I sometimes use the Oxford Comma, when I write in English. I do it out of respect for your rules, and to mock them by using them (not that any of you will ever notice, it is my personal internal pleasure - neither guilty nor innocent). I don’t understand what aditional clarity it offers: any ambiguous example that I have been shown came across as splitting hairs or pedantic in my judgement. The Oxford Comma is not used in German or Spanish (or French or Italian or any other language I know even a little about), it would actually be considered an error, because it is superfluous.
I sometimes cross my sevens too. But usually I limit myself to a little serif-like squiggle on the upper left corner. Like that (without the circle). That is enough to avoid any confusion between 1 and 7. But sometimes I do both.
I use it only when necessary for clarity, as in the Humpty Dumpty/Lady Gaga example. Otherwise I think it’s superfluous and clutters the sentence.
I always use the Oxford comma because it matches the way I hear and speak sentences (out loud or just in my head).
“I make my sandwich with bread, butter, and jelly” has slight pauses after “bread” and after “butter.”
“I make my sandwich with bread, butter and jelly” has a slight pause after “bread,” but “butter and jelly” is all run together. Since “butter and jelly” isn’t all one thing, this sounds wrong to me.
All the years I worked in journalism and public relations, the default guide was the AP Stylebook, which specifically rules out the Oxford comma in most cases. Now that I’m retired, most of the people I communicate with do use the Oxford comma, so I gradually see it slipping into my own writing. But I suspect I’ll be dead before I finally resolve that in my own head.
If everybody used the Oxford comma all the time, then sentences like “I love my parents, Lady Gaga and Humpty Dumpty” would have only one possible meaning and there would never be confusion.
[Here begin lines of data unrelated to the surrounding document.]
-- ==== Sys2Proof/Laws/KeepRedundancy.lean ====
section
/-! SUPPORT. What the operations of Machine/Redundancy.lean keep: one lemma per operation. -/

namespace Sys2Proof.Machine

-- One proof at a time: the package is compiled as one text under a memory limit.
set_option Elab.async false

set_option linter.all false

variable {W : Parts} {s0 s : State}

theorem State.leaseHeard_keep {a1} (h : Keep W s0 s) (w_lease : W.lease = true := by first | assumption | rfl) (w_b_redundancy : W.b_redundancy = true := by first | assumption | rfl) : Keep W s0 (State.leaseHeard s a1) := by
  unfold State.leaseHeard
  try dsimp only
  repeat' first
    | with_reducible assumption
    | with_reducible refine Keep.ite ?_ ?_
    | with_reducible apply State.wr_keep
    | ((with_reducible refine Parts.blk_true ?_); first | exact w_b_redundancy)
    | (split <;> try dsimp only)
    | with_reducible refine Keep.upd_lease (h := ?_)

theorem State.leaseDiscard_keep (h : Keep W s0 s) (w_bbs : W.bbs = true := by first | assumption | rfl) (w_out : W.out = true := by first | assumption | rfl) (w_po : W.po = true := by first | assumption | rfl) (w_faults : W.faults = true := by first | assumption | rfl) (w_lease : W.lease = true := by first | assumption | rfl) (w_pages : W.pages = true := by first | assumption | rfl) (w_serve : W.serve = true := by first | assumption | rfl) (w_slots : W.slots = true := by first | assumption | rfl) (w_fabric : W.fabric = true := by first | assumption | rfl) (w_stk : W.stk = true := by first | assumption | rfl) (w_links : W.links = true := by first | assumption | rfl) (w_dbg : W.dbg = true := by first | assumption | rfl) (w_opc : W.opc = true := by first | assumption | rfl) (w_b_image : W.b_image = true := by first | assumption | rfl) (w_b_page : W.b_page = true := by first | assumption | rfl) (w_b_output : W.b_output = true := by first | assumption | rfl) (w_b_fault : W.b_fault = true := by first | assumption | rfl) (w_b_amber : W.b_amber = true := by first | assumption | rfl) (w_b_redundancy : W.b_redundancy = true := by first | assumption | rfl) (w_b_perf : W.b_perf = true := by first | assumption | rfl) : Keep W s0 (State.leaseDiscard s) := by
  unfold State.leaseDiscard
  try dsimp only
  repeat' first
    | with_reducible assumption
    | with_reducible refine Keep.ite ?_ ?_
    | with_reducible apply State.event_keep
    | with_reducible apply State.inc_keep
    | ((with_reducible refine Parts.blk_true ?_); first | exact w_b_redundancy)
I always use the Oxford comma, learned it in elementary school (mid-1970s) as that is the way the textbooks showed. Junior high I was getting “dinged” in writing class for an improper comma. Showed my elementary school teacher, a friend of the family, and she explained different publishers of textbooks followed different rules. McMillin textbooks different than Huffington maybe??
She contacted the principal of the junior high and found out that the writing teacher was new that year and didn’t realize students had been taught different than the rule she was following. Both styles were deemed to be correct and no points were to be taken off for the Oxford comma after that.
I got a letter from the White House once and it twice used the Oxford comma, which made me wince but delighted my wife, who’s a strong believer in the OC.
I was on the review committee for our college’s course descriptions, and we spent lots of time discussing commas, finally deciding on the Oxford style. Then someone decided that we needed to go back through previously written descriptions that had used a previous style. It was loads of fun.